Cultura

A seis años del fallecimiento de Miguel León-Portilla, compartimos con los lectores de “Crónica” un fragmento de su discurso de ingreso

“La historia y los historiadores en el México antiguo”, de Miguel León-Portilla

El Colegio Nacional. Miguel León-Portilla. (ECN)

El tema que voy a proponer a la consideración de ustedes concierne precisamente al legado espiritual prehispánico. Trataré acerca de lo que fueron la historia y los historiadores en el México antiguo.

Mas antes de exponer lo que he investigado sobre esta materia, me ocuparé de un problema básico, en relación con el concepto central que aquí nos interesa, que es precisamente el de la historia. El problema apunta al sentido que críticamente puede darse a la idea de historia —de obvio origen griego y de connotaciones múltiples en el pensamiento occidental—, al referirla a un fenómeno cultural de un ámbito tan distinto como el de Mesoamérica. Esta cuestión quizás a algunos parezca sutil, por no decir bizantina. De ella, sin embargo, depende en gran parte el valor crítico de este acercamiento. Si empleáramos aquí, sin distingos ni precisiones, los conceptos y términos de historia e historiadores, fácilmente caeríamos en interpretaciones ingenuas.

Correríamos el peligro de querer redescubrir en lo indígena lo que fue propio de culturas diferentes y soslayaríamos lo que más importa: las características que tuvo en el mundo prehispánico el empeño de conservar la memoria del pasado. Partiré de un hecho que podemos aceptar como cierto. En el México antiguo, desde el período olmeca, anterior a la era cristiana, existió un afán por no dejar que se borrara el recuerdo de lo que había acontecido. Tal actitud puede percibirse hoy de múltiples formas. Lugar especial tienen la conocida precisión de sus sistemas cronológicos, las inscripciones en piedra, los códices o libros en que se consignaron los hechos pretéritos, así como no pocas tradiciones orales, también recordación de sucesos. A estas formas de evidencia se suman las noticias que específicamente hablan de sacerdotes y sabios dedicados a indagar y a hacer posibles tales testimonios.

Casi como algo que podía esperarse, encontramos además, a partir de los primeros cronistas españoles, la reiterada afirmación de que la antigüedad mexicana no fue indiferente a su historia. Sólo que, asimismo desde el siglo XVI, comenzó a sostenerse paralelamente la noción de que esas llamadas “historias de los indios”, eran meras fábulas y leyendas en las cuales supuestas actuaciones divinas y humanas se mezclaban puerilmente. De hecho, el celo misionero —con contadas excepciones— pronto vio en los antiguos códices, en los almanaques calendáricos, en las inscripciones y en las relaciones orales, la mano oculta del demonio. Decididamente se persiguió, en consecuencia, lo que se juzgó que era no ya historia sino vestigio de supersticiones y arraigadas idolatrías.

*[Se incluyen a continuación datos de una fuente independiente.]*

theorem State.fragmentReceive_duplicate {d : DupEntry} (hn : u.dupOf (parseHdr p.header) = some d) :
    s.fragmentReceive p =
      d.result.elim (u.gnzBump 3) (fun x => (u.gnzBump 3).sendAck (u.packetMsg p ce) x.1 x.2) := by
  rw [packetPolicer] at hp
  rw [State.dupOf] at hn
  simp only [State.fragmentReceive, hf, ht, hp, he, hd, hn, Option.isSome_none, Bool.or_self, Bool.false_eq_true, Bool.not_true,
    if_false]
  cases d.result <;> rfl

variable (hn : u.dupOf (parseHdr p.header) = none)
include hn

/-- A packet of a message without an entry: one that opens its message takes a buffer, or is dropped. -/
theorem State.fragmentReceive_new : s.fragmentReceive p =
    let count := beField p.header 0x14 2
    let b := if count == 1 || !u.reasmOpen (parseHdr p.header) then u.rxBuffer (parseHdr p.header) p.port p.payload.length
      else (true, u)
    if !b.1 then b.2
    else if count = 1 then (b.2.complete (u.packetMsg p ce)).2
    else b.2.reassemble (u.packetMsg p ce) (beField p.header 0x12 2) count (beField p.header 0x16 1) := by
  rw [packetPolicer] at hp
  rw [State.dupOf] at hn
  simp only [State.fragmentReceive, hf, ht, hp, he, hd, hn, Option.isSome_none, Bool.or_self, Bool.false_eq_true, Bool.not_true,
    if_false]
  rfl

theorem State.fragmentReceive_no_buffer {v : State}
    (ho : beField p.header 0x14 2 = 1 ∨ u.reasmOpen (parseHdr p.header) = false)
    (hv : u.rxBuffer (parseHdr p.header) p.port p.payload.length = (false, v)) : s.fragmentReceive p = v := by
  have hb : (beField p.header 0x14 2 == 1 || !u.reasmOpen (parseHdr p.header)) = true := by simpa using ho
  simp only [State.fragmentReceive_new hf ht hp he hd hn, hb, hv, Bool.not_false, if_true]

theorem State.fragmentReceive_whole {v : State} (hc : beField p.header 0x14 2 = 1)
    (hv : u.rxBuffer (parseHdr p.header) p.port p.payload.length = (true, v)) :
    s.fragmentReceive p = (v.complete (u.packetMsg p ce)).2 := by
  simp only [State.fragmentReceive_new hf ht hp he hd hn, hc, hv, beq_self_eq_true, Bool.true_or, Bool.not_true,
    Bool.false_eq_true, if_true, if_false]

theorem State.fragmentReceive_first {v : State} (hc : beField p.header 0x14 2 ≠ 1)
    (ho : u.reasmOpen (parseHdr p.header) = false)
    (hv : u.rxBuffer (parseHdr p.header) p.port p.payload.length = (true, v)) :
    s.fragmentReceive p =
      v.reassemble (u.packetMsg p ce) (beField p.header 0x12 2) (beField p.header 0x14 2) (beField p.header 0x16 1) := by
  simp only [State.fragmentReceive_new hf ht hp he hd hn, hc, ho, hv, Bool.not_true, Bool.not_false, Bool.or_true,
    Bool.false_eq_true, if_true, if_false]

theorem State.fragmentReceive_further (hc : beField p.header 0x14 2 ≠ 1) (ho : u.reasmOpen (parseHdr p.header) = true) :
    s.fragmentReceive p =
      u.reassemble (u.packetMsg p ce) (beField p.header 0x12 2) (beField p.header 0x14 2) (beField p.header 0x16 1) := by
  simp only [State.fragmentReceive_new hf ht hp he hd hn, hc, ho, beq_false_of_ne hc, Bool.not_true, Bool.or_self,
    Bool.false_eq_true, if_false]

end Packet

/-! A complete message and its duplicate-table entry (R456, R457). -/

section Complete

variable {s : State} {m : InMsg}

theorem State.complete_without_entry (h : takesEntry m.hdr.kind m.hdr.flags = false) :
    s.complete m = (true, { s with gnoz := { s.gnoz with inbox := s.gnoz.inbox ++ [m] } }) := by
  rw [State.complete, h, Bool.not_false, if_pos rfl]

theorem State.complete_with_entry (h : takesEntry m.hdr.kind m.hdr.flags = true) :
    s.complete m = if s.gnoz.dups.length ≥ 65536 then (false, (s.gnzBump 7).sendAck m 0x0C01)
      else (true, { s with gnoz := { s.gnoz with
        dups := s.gnoz.dups ++ [{ device := m.hdr.device, msgId := m.hdr.msgId }], inbox := s.gnoz.inbox ++ [m] } }) := by
  rw [State.complete, h, Bool.not_true, if_neg Bool.false_ne_true]

end Complete

/-! WRITE (R464, R470, R476). -/

section Write

variable {s : State} {device msgId : Nat} {pl : Placement} {m : InMsg}

theorem State.placeFragment_write (h : m.hdr.kind = 1) (off : Nat) (b : List Byte) : s.placeFragment m.hdr off b =
    if s.keyCheck true m.hdr.rkey m.hdr.remoteAddr m.hdr.length ≠ 0 then
      (s.keyCheck true m.hdr.rkey m.hdr.remoteAddr m.hdr.length, s)
    else (0, s.keyStore m.hdr.rkey (m.hdr.remoteAddr + off) b) := by
  rw [State.placeFragment, if_neg (not_not.mpr h)]

theorem State.keyStore_bulk {rkey : Nat} {k : GnozKey} (h : s.keyAt rkey = some k) (hk : k.kind = .bulk) (addr : Nat)
    (b : List Byte) : s.keyStore rkey addr b = { s with bulkMem := memWrite s.bulkMem (k.base + addr) b } := by
  simp only [State.keyStore, h, hk]

theorem State.rxWrite_absent (h : s.inMsg device msgId 1 = none) : s.rxWrite device msgId pl = s := by
  rw [State.rxWrite, h]

theorem State.ingestWrite_not_permitted (h : s.permits m 5 = false) (k : GnozKey) (ns : Nat) :
    s.ingestWrite m k ns pl = s.writeEnd m 0x0C08 := by
  rw [State.ingestWrite, h, Bool.not_false, if_pos rfl]

variable (hm : s.inMsg device msgId 1 = some m)
include hm

/-- A WRITE that is not placed yet and fails its key's checks. -/
theorem State.rxWrite_refused (hp : m.placed = false) (hk : m.hdr.kind = 1)
    (h : s.keyCheck true m.hdr.rkey m.hdr.remoteAddr m.hdr.length ≠ 0) : s.rxWrite device msgId pl =
      s.writeEnd m (s.keyCheck true m.hdr.rkey m.hdr.remoteAddr m.hdr.length) := by
  simp only [State.rxWrite, hm, hp, State.placeFragment_write hk, if_pos h, Bool.false_eq_true, if_false]

/-- A WRITE to bulk memory is stored within its key. -/
theorem State.rxWrite_bulk {k : GnozKey} (hp : m.placed = false) (hk : m.hdr.kind = 1)
    (h : s.keyCheck true m.hdr.rkey m.hdr.remoteAddr m.hdr.length = 0) (hr : s.keyAt m.hdr.rkey = some k) (hb : k.kind = .bulk) :
    s.rxWrite device msgId pl = (s.keyStore m.hdr.rkey m.hdr.remoteAddr m.payload).writeEnd m 0 := by
  simp only [State.rxWrite, hm, hp, State.placeFragment_write hk, if_neg (not_not.mpr h), hr, hb, Nat.add_zero,
    Bool.false_eq_true, ne_eq, not_true, if_false]

theorem State.rxWrite_placed_refused (hp : m.placed = true) (h : m.status ≠ 0) :
    s.rxWrite device msgId pl = s.writeEnd m m.status := by
  simp only [State.rxWrite, hm, hp, if_true, if_pos h]

theorem State.rxWrite_placed_range {k : GnozKey} {ns : Nat} (hp : m.placed = true) (h : m.status = 0)
    (hr : s.keyAt m.hdr.rkey = some k) (hb : k.kind = .nsRange ns) : s.rxWrite device msgId pl = s.ingestWrite m k ns pl := by
  simp only [State.rxWrite, hm, hp, if_true, if_neg (not_not.mpr h), hr, hb]

end Write

/-! SEND, FORME and STREAM_EVENT go into the next posted receive (R474). -/

section Receive

variable {s : State} {m : InMsg}

theorem State.rxSend_some {device msgId : Nat} (h : s.inMsg device msgId 2 = some m) :
    s.rxSend device msgId = s.intoReceive m := by
  rw [State.rxSend, h]

theorem State.rxForme_some {device msgId : Nat} (h : s.inMsg device msgId 9 = some m) :
    s.rxForme device msgId = s.intoReceive m := by
  rw [State.rxForme, h]

theorem State.rxStreamEvent_some {device msgId : Nat} (h : s.inMsg device msgId 0xA = some m) :
    s.rxStreamEvent device msgId = s.intoReceive m := by
  rw [State.rxStreamEvent, h]

/-- The check context of a posted receive is held. -/
def State.recvHeld (s : State) (w : WorkReq) : Bool := w.flags.testBit 2 && s.regFld (chkCtx 1 w.checkCtx 4) 0 1 == 1

theorem State.intoReceive_none_posted (hr : (s.gq m.hdr.dstQueue).recvs = []) : s.intoReceive m =
    if s.gqEnabled m.hdr.dstQueue then ((s.dropIn m).ackApplied m 0x0C06).dropEntry m
    else (s.dropIn m).ackApplied m 0x0C02 := by
  simp only [State.intoReceive, State.dropIn_gq, State.dropIn_gqEnabled, hr, Bool.false_eq_true, if_false]
  cases s.gqEnabled m.hdr.dstQueue <;> rfl

variable {i : Nat} {w : WorkReq} {rest : List (Nat × WorkReq)} (hr : (s.gq m.hdr.dstQueue).recvs = (i, w) :: rest)
include hr

theorem State.intoReceive_held (hh : s.recvHeld w = true) : s.intoReceive m = s := by
  rw [State.recvHeld] at hh
  simp only [State.intoReceive, hr, hh, if_true]

variable (hh : s.recvHeld w = false)
include hh

theorem State.intoReceive_disabled (he : s.gqEnabled m.hdr.dstQueue = false) :
    s.intoReceive m = (s.dropIn m).ackApplied m 0x0C02 := by
  rw [State.recvHeld] at hh
  simp only [State.intoReceive, State.dropIn_gqEnabled, hr, hh, he, Bool.false_eq_true, if_false, Bool.not_false, if_true]

variable (he : s.gqEnabled m.hdr.dstQueue = true)
include he

theorem State.intoReceive_too_long (hl : w.length < m.payload.length) :
    s.intoReceive m = (s.dropIn m).ackApplied m 0x0C07 := by
  rw [State.recvHeld] at hh
  simp only [State.intoReceive, State.dropIn_gq, State.dropIn_gqEnabled, hr, hh, he, Bool.false_eq_true, if_false, Bool.not_true,
    if_pos hl]

omit hh in
/-- A receive without a check takes the message's bytes as they are, and completes. -/
theorem State.intoReceive_unchecked (hl : m.payload.length ≤ w.length) (hc : w.flags.testBit 2 = false) :
    s.intoReceive m = (((((s.dropIn m).setGq { (s.dropIn m).gq m.hdr.dstQueue with recvs := rest }).gqWrite m.hdr.dstQueue
      w.localAddr m.payload).gqComplete m.hdr.dstQueue i 7 0 0 m.hdr.immediate m.payload.length m.hdr.device).ackApplied m 0) := by
  simp only [State.intoReceive, State.dropIn_gq, State.dropIn_gqEnabled, hr, hc, he, Bool.false_and, Bool.false_eq_true, if_false,
    Bool.not_true, if_neg (Nat.not_lt.mpr hl), if_true]

end Receive

/-! READ of bulk memory (R464, R477). -/

section Read

variable {s : State} {device msgId : Nat} {m : InMsg} {k : GnozKey}

theorem State.keyRead_bulk {rkey : Nat} (hr : s.keyAt rkey = some k) (hk : k.kind = .bulk) (addr n : Nat) :
    s.keyRead rkey addr n = s.bulkRead (k.base + addr) n := by
  simp only [State.keyRead, hr, hk]

/-- A READ of bulk memory waits for nothing: it is refused for its key or its length, or answered with the data. -/
theorem State.rxRead_bulk (hm : s.inMsg device msgId 3 = some m) (hr : s.keyAt m.hdr.rkey = some k) (hk : k.kind = .bulk) :
    s.rxRead device msgId =
      if s.keyCheck false m.hdr.rkey m.hdr.remoteAddr (m.hdr.immediate % 2 ^ 32) ≠ 0 then
        (s.dropIn m).ackApplied m (s.keyCheck false m.hdr.rkey m.hdr.remoteAddr (m.hdr.immediate % 2 ^ 32))
      else if m.hdr.immediate % 2 ^ 32 > 16777216 then (s.dropIn m).ackApplied m 0x0C05
      else ((s.dropIn m).gnzBump 1).sendMsg {
        kind := 4, device := m.hdr.device, route := m.hdr.route, dstQueue := m.hdr.srcQueue, srcQueue := m.hdr.dstQueue,
        msgId := 0, length := 0, immediate := m.hdr.msgId }
        (s.bulkRead (k.base + m.hdr.remoteAddr) (m.hdr.immediate % 2 ^ 32)) .reply := by
  have hw : s.readWaits m k (m.hdr.immediate % 2 ^ 32) = false := by rw [State.readWaits, hk]
  have hn : (s.dropIn m).nsReadRefusal k m.hdr.remoteAddr (m.hdr.immediate % 2 ^ 32) = none := by rw [State.nsReadRefusal, hk]
  have hd : (s.dropIn m).keyAt m.hdr.rkey = some k := hr
  simp only [State.rxRead, hm, hr, hd, hw, hn, State.keyRead_bulk hd hk, State.dropIn_bulkRead, Option.map_some,
    Option.getD_some, Bool.and_false, Bool.false_eq_true, if_false, Option.bind_some]

end Read

/-! READ_DATA and REPLY (R458, R477, R481). -/

section Returned

variable {s : State} {device msgId : Nat} {m : InMsg}

theorem State.rxReadData_some (h : s.inMsg device msgId 4 = some m) : s.rxReadData device msgId = s.returned m 3 3 := by
  rw [State.rxReadData, h]

theorem State.rxReply_some (h : s.inMsg device msgId 8 = some m) : s.rxReply device msgId = s.returned m 7 5 := by
  rw [State.rxReply, h]

/-- The request of this device that a returned message answers. -/
def State.requestOf (s : State) (m : InMsg) (kind : Nat) : Option OutMsg :=
  s.gnoz.out.find? (fun o => o.minted && o.hdr.kind == kind && o.hdr.msgId == m.hdr.immediate % 2 ^ 48 &&
    o.hdr.device == m.hdr.device)

variable {kind op : Nat}

theorem State.returned_unmatched (h : s.requestOf m kind = none) : s.returned m kind op = s.dropIn m := by
  rw [State.requestOf] at h
  simp only [State.returned, State.dropIn_outMsgs, h]

/-- Data that fits its request's place is written there, and completes it. -/
theorem State.returned_fits {o : OutMsg} {q i x addr cap : Nat} (h : s.requestOf m kind = some o)
    (ho : o.owner = .wr q i x addr cap) (hl : m.payload.length ≤ cap) : s.returned m kind op =
      (((((s.dropIn m).endOut o).gqWrite q addr m.payload).gqComplete q i op 0 0 0 m.payload.length m.hdr.device).ackApplied m 0) := by
  rw [State.requestOf] at h
  simp only [State.returned, State.dropIn_outMsgs, h, ho, decide_eq_false (Nat.not_lt.mpr hl), Bool.false_eq_true, if_false]

end Returned

/-! SYNC_ADD (R381 to R383, R478). -/

section SyncAdd

variable {s : State} {device msgId imm : Nat} {m : InMsg}

theorem State.rxSyncAdd_not_permitted (h : s.inMsg device msgId 5 = some m) (hp : s.permits m 6 = false) :
    s.rxSyncAdd device msgId = (s.dropIn m).ackApplied m 0x0C08 := by
  simp only [State.rxSyncAdd, h, State.dropIn_permits, hp, Bool.not_false, if_true]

Ello explica que mucho se perdiera entonces y que el estudio de la documentación que se salvó no pudiera emprenderse sino hasta tiempos recientes. Mas el moderno investigador de las culturas prehispánicas, libre ya de la obsesionante interpretación demoníaca, con dificultad podrá escapar a otros más sutiles prejuicios derivados de su propio bagaje cultural. Cualesquiera que sean sus conocimientos acerca de los idiomas y culturas nativas, ¿cómo superará los puntos de vista subjetivos y, por consiguiente, apriorísticos? Y sobre todo, ¿cómo alcanzará a distinguir con precisión entre lo que puede ser huella de una conciencia histórica indígena y lo que debe tenerse por mera elaboración fabulosa?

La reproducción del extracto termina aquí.